J Cancer 2019; 10(20):4978-4988. doi:10.7150/jca.29372
Impact of Cold Ischemic Time and Freeze-Thaw Cycles on RNA, DNA and Protein Quality in Colorectal Cancer Tissues Biobanking
1. Guangdong Institute of Gastrointestinal, Guangzhou, Guangdong, China.
2. Department of Pathology, the Sixth Affiliated Hospital of Sun Yat-sen University, Guangzhou, Guangdong, China.
3. Department of Gastrointestinal Surgery, the Sixth Affiliated Hospital of Sun Yat-sen University, Guangzhou, Guangdong, China.
4. China National Center for Biotechnology Development, Beijing, China.

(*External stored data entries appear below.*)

/-- An element that leaves the unit under way writes the reader, `bfinal`, the transient registers and the phase. -/
theorem Running.inv_unitGoesOn {s : State} {rd : Reader} {f : Bool} {hdr : DynHeader} {mlen : Nat} {p : Phase}
    (h : Running s) (hrd : ReaderOk rd) (hfsm : s.fsm = p.unitFsm)
    (hdata : UnitData p { s with rd := rd, bfinal := f, hdr := hdr, mlen := mlen, phase := p }) :
    Inv { s with rd := rd, bfinal := f, hdr := hdr, mlen := mlen, phase := p } :=
  Running.inv_inside
    ⟨⟨hrd.1, h.window, h.errIff, h.llSize, h.distSize⟩, by rintro rfl; exact hdata, h.live, hrd, h.codes, h.point⟩ hfsm
    hdata

/-! ### The shared ends of an element -/

/-- A raise in a call leaves a legal failed session (60_exceptions.md R225, R230). -/
theorem SessionOk.inv_raise {s : State} (h : SessionOk s) (hp : s.phase ≠ .idle) (c : Cause) : Inv (s.raise c) := by
  have hs : SessionOk (s.raise c) := by
    refine ⟨by simpa using h.emptyAligned, by simpa [WindowOk] using h.window, ?_, by simpa using h.llSize,
      by simpa using h.distSize⟩
    have := h.errIff
    by_cases hf : s.fsm = .failed <;> simp_all
  exact hs.inv_outside (.inl (by simp)) (by simp [hp]) (by simp) (by simp) (by simp [CodesOk])

/-- A raise of an element that has written `bfinal` or the header under way. -/
theorem Running.inv_raise {s : State} {f : Bool} {hdr : DynHeader} (h : Running s) (c : Cause) :
    Inv (State.raise c { s with bfinal := f, hdr := hdr }) :=
  SessionOk.inv_raise (s := { s with bfinal := f, hdr := hdr })
    ⟨h.emptyAligned, h.window, h.errIff, h.llSize, h.distSize⟩ h.call c

/-- A unit that commits leaves a legal state between two units (44_fsm_host.md R191). -/
theorem SessionOk.inv_commit {s : State} (h : SessionOk s) (hf : s.fsm ≠ .failed) (hr : ReaderOk s.rd)
    (hst : s.fsm = .stored → s.rd.bitoff = 0) (hc : CodesOk s) : Inv s.commit :=
  SessionOk.inv_outside (s := s.commit) ⟨h.emptyAligned, h.window, h.errIff, h.llSize, h.distSize⟩ (.inr ⟨rfl, hf⟩)
    ⟨rfl, rfl, rfl⟩ (fun _ => hr) hst hc

/-- An element that ends a block leaves a legal state (43_block_decoder.md R154, R169). -/
theorem Running.inv_blockEnd {s : State} (h : Running s) : Inv s.blockEnd.commit := by
  have herr : s.blockEnd.err = none := h.errIff.mpr h.ne_failed
  have hfsm : s.blockEnd.fsm = .done ∨ s.blockEnd.fsm = .hdr := by cases hb : s.bfinal <;> simp [hb]
  rcases hfsm with hf | hf <;>
    exact SessionOk.inv_commit ⟨h.emptyAligned, h.window, iff_of_true herr (by rw [hf]; nofun), h.llSize, h.distSize⟩
      (by rw [hf]; nofun) h.reader (by rw [hf]; nofun) (by rw [CodesOk, hf]; nofun)

/-- A suspension goes back to the rollback point and ends the call (44_fsm_host.md R192). -/
theorem Running.inv_suspend {s : State} (h : Running s) : Inv s.suspend := by
  obtain ⟨rd, f, hrd, hst, hsnap⟩ := h.point
  rw [State.suspend_running h.call hsnap]
  exact SessionOk.inv_outside ⟨hrd.1, h.window, h.errIff, h.llSize, h.distSize⟩
    (.inl ⟨rfl, rfl, fun hd => absurd hd h.ne_done⟩) ⟨rfl, rfl, rfl⟩ (fun _ => hrd) hst h.codes

/-- TRAILING on an ended session whose input is empty ends the call in a legal state (R201, R203). -/
theorem SessionOk.inv_finish {s : State} (h : SessionOk s) (hp : s.phase ≠ .idle) (hf : s.fsm = .done)
    (hq : s.rd.inq = []) (bytes : List Byte) : Inv (s.finish bytes) := by
  obtain ⟨-, he⟩ | ⟨-, -, he⟩ := s.finish_cases bytes <;> rw [he]
  · have hs : SessionOk (s.endCall (.ok s.out)) :=
      ⟨by simpa using h.emptyAligned, by simpa [WindowOk] using h.window, by simpa using h.errIff,
        by simpa using h.llSize, by simpa using h.distSize⟩
    exact hs.inv_outside (.inl (by simp [hq])) (by simp [hp]) (by simp [hf]) (by simp [hf]) (by simp [CodesOk, hf])
  · exact h.inv_raise hp .trailingData

theorem WindowOk.copyBytes {d l : Nat} {s t : State} (h : WindowOk s) (hc : copyBytes d l s = some t) : WindowOk t := by
  induction l generalizing s with
  | zero => cases hc; exact h
  | succ l ih =>
    obtain ⟨b, -, hb⟩ := Option.bind_eq_some_iff.mp hc
    exact ih (h.append b) hb

/-- A copy keeps what every phase has. -/
theorem SessionOk.copyBytes {d l : Nat} {s t : State} (h : SessionOk s) (hc : copyBytes d l s = some t) :
    SessionOk t := by
  have hw := h.window.copyBytes hc
  rw [copyBytes_frame hc] at hw ⊢
  exact ⟨h.emptyAligned, hw, h.errIff, h.llSize, h.distSize⟩

theorem SessionOk.append {s : State} (h : SessionOk s) (b : Byte) : SessionOk (s.append b) :=
  ⟨h.emptyAligned, h.window.append b, h.errIff, h.llSize, h.distSize⟩

/-! ### The state in which an element runs -/

/-- The phase in which an element of a format is next (30_encoding.md R100). -/
def phaseOf : Expect → Phase
  | .storedHdr => .storedHdr
  | .dynCounts => .dynCounts
  | .clLen => .clLens
  | .clSym _ => .clSyms
  | .dSym _ => .dist
  | .blockHeader | .storedByte | .storedEnd | .llSym _ => .between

5. The Ohio State University Comprehensive Cancer Center, Columbus, Ohio, USA.
6. Department of Systems Biology, Division of Basic Science Research, The University of Texas MD Anderson Cancer Center, Houston, TX, USA.
7. Department of Radiation Oncology, the Sixth Affiliated Hospital of Sun Yat-sen University, Guangzhou, Guangdong, China.

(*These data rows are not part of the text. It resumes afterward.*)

-- ==== Sys2Proof/Machine/Flags.lean ====
section
/-! DEFINITION. The status flags, the fault causes and the system registers, which are views of
state (10_state.md R27, R30; 60_exceptions.md R221). The block has no arithmetic condition codes. -/

namespace Sys2Proof.Machine

/-- The four fault causes (60_exceptions.md R221). -/
inductive Cause
  /-- `E_ILLEGAL`. -/
  | illegal
  /-- `E_UNPREPARED`. -/
  | unprepared
  /-- `E_PREPARE`. -/
  | prepare
  /-- `E_INDEX`. -/
  | index
  deriving DecidableEq, Repr

/-- The cause code (R221). -/
def Cause.code : Cause → BitVec 4
  | .illegal => 1
  | .unprepared => 2
  | .prepare => 3
  | .index => 4

/-- A flag widened to 32 bits (42_parameter_ops.md R132). -/
def flagWord (b : Bool) : Word := BitVec.setWidth 32 (BitVec.ofBool b)

/-- `SR[0]`, `STATUS` (R30). -/
def statusWord (s : State) : Word :=
  0#24 ++ s.cause ++ 0#1 ++ BitVec.ofBool s.dirty ++ BitVec.ofBool s.fault ++ BitVec.ofBool s.prepared

/-- `SR[1]`, `FINFO_LO` (R30). -/
def finfoLo (s : State) : Word := s.finfo.extractLsb' 0 32

/-- `SR[2]`, `FINFO_HI` (R30). -/
def finfoHi (s : State) : Word := s.finfo.extractLsb' 32 32

/-- `SR[4]`, `GEOM` (R30). -/
def geomWord (s : State) : Word := s.maxblk ++ 0#14 ++ s.nch

/-- The nine activity bits as one field, bit s being `ACT[s]` (R30). -/
def actBits (v : Vector Bool 9) : BitVec 9 :=
  BitVec.ofBool v[8] ++ BitVec.ofBool v[7] ++ BitVec.ofBool v[6] ++ BitVec.ofBool v[5]
    ++ BitVec.ofBool v[4] ++ BitVec.ofBool v[3] ++ BitVec.ofBool v[2] ++ BitVec.ofBool v[1]
    ++ BitVec.ofBool v[0]

/-- `SR[5]`, `ACTIVE` (R30). -/
def activeWord (s : State) : Word := 0#16 ++ s.kindr ++ 0#3 ++ actBits s.act

/-- `SR[12]`, `IMPL` (R30): 0x09011000 for the reference instance. -/
def implWord (P : Params) : Word :=
  BitVec.ofNat 8 P.nkind ++ BitVec.ofNat 8 Config.version ++ BitVec.ofNat 16 P.bufcap

/-- `SR[r]` (R30); 0 for a number above 12, which no command reads (42_parameter_ops.md R135). -/
def sysReg (P : Params) (r : Nat) (s : State) : Word :=
  match r with
  | 0 => statusWord s
  | 1 => finfoLo s
  | 2 => finfoHi s
  | 3 => s.fs
  | 4 => geomWord s
  | 5 => activeWord s
  | 6 => s.preg
  | 7 => s.biasr
  | 8 => s.amtr
  | 9 => s.postg
  | 10 => s.mixt
  | 11 => s.mixcur
  | 12 => implWord P
  | _ => Config.zero

end Sys2Proof.Machine
end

XJ Fan, Y Huang, PH Wu and XK Yin contributed equally to this study.
Fan XJ, Huang Y, Wu PH, Yin XK, Yu XH, Fu XH, Feng LL, Wang YL, Yi HJ, Chen ZT, Yin JX, Zhang DL, Feng WX, Bai SM, Kim T, Mills GB, Lu YL, Wan XB, Wang L. Impact of Cold Ischemic Time and Freeze-Thaw Cycles on RNA, DNA and Protein Quality in Colorectal Cancer Tissues Biobanking. J Cancer 2019; 10(20):4978-4988. doi:10.7150/jca.29372. Available from http://www.jcancer.org/v10p4978.htm
Tissue-derived RNA, DNA and protein samples become more and more crucial for molecular detection in clinical research, personalized and targeted cancer therapy. This study evaluated how to biobanking colorectal tissues through examining the influences of cold ischemic time and freeze-thaw cycles on RNA, DNA and protein integrity. Here, 144 pairs of tumor and normal colorectal tissues were used to investigate the impact of cold ischemic times (0-48h) on RNA, DNA and protein integrity at on ice or room temperature conditions. Additionally, 45 pairs of tissues experienced 0-9 freeze-thaw cycles, and then the RNA, DNA and protein quality were analyzed. On ice, RNA, DNA and protein from colorectal tumor and normal tissues were all stable up to 48h after surgery. At room temperature, RNA in colorectal tumor and normal tissues began to degrade at 8h and 24h, respectively. Meanwhile, the tumor tissues DNA degradation occurred at 24h after surgery at room temperature. Similarly, the protein expression level of tumor and normal tissues began to change at 24h after the surgery at room temperature. Interestingly, tissue RNA and DNA remained stable even after 9 freeze-thaw cycles, whereas the proteins levels were remarkably changed after 7 freeze-thaw cycles. This study provided a useful evidence on how to store human colorectal tissues for biobanking. Preserving the surgical colorectal tissue on ice was an effective way to prevent RNA, DNA and protein degradation. Importantly, more than 7 repeated freeze-thaw cycles were not recommended for colorectal tissues.
Keywords: colorectal tissue bank, quality control, RNA integrity, DNA integrity, protein expression.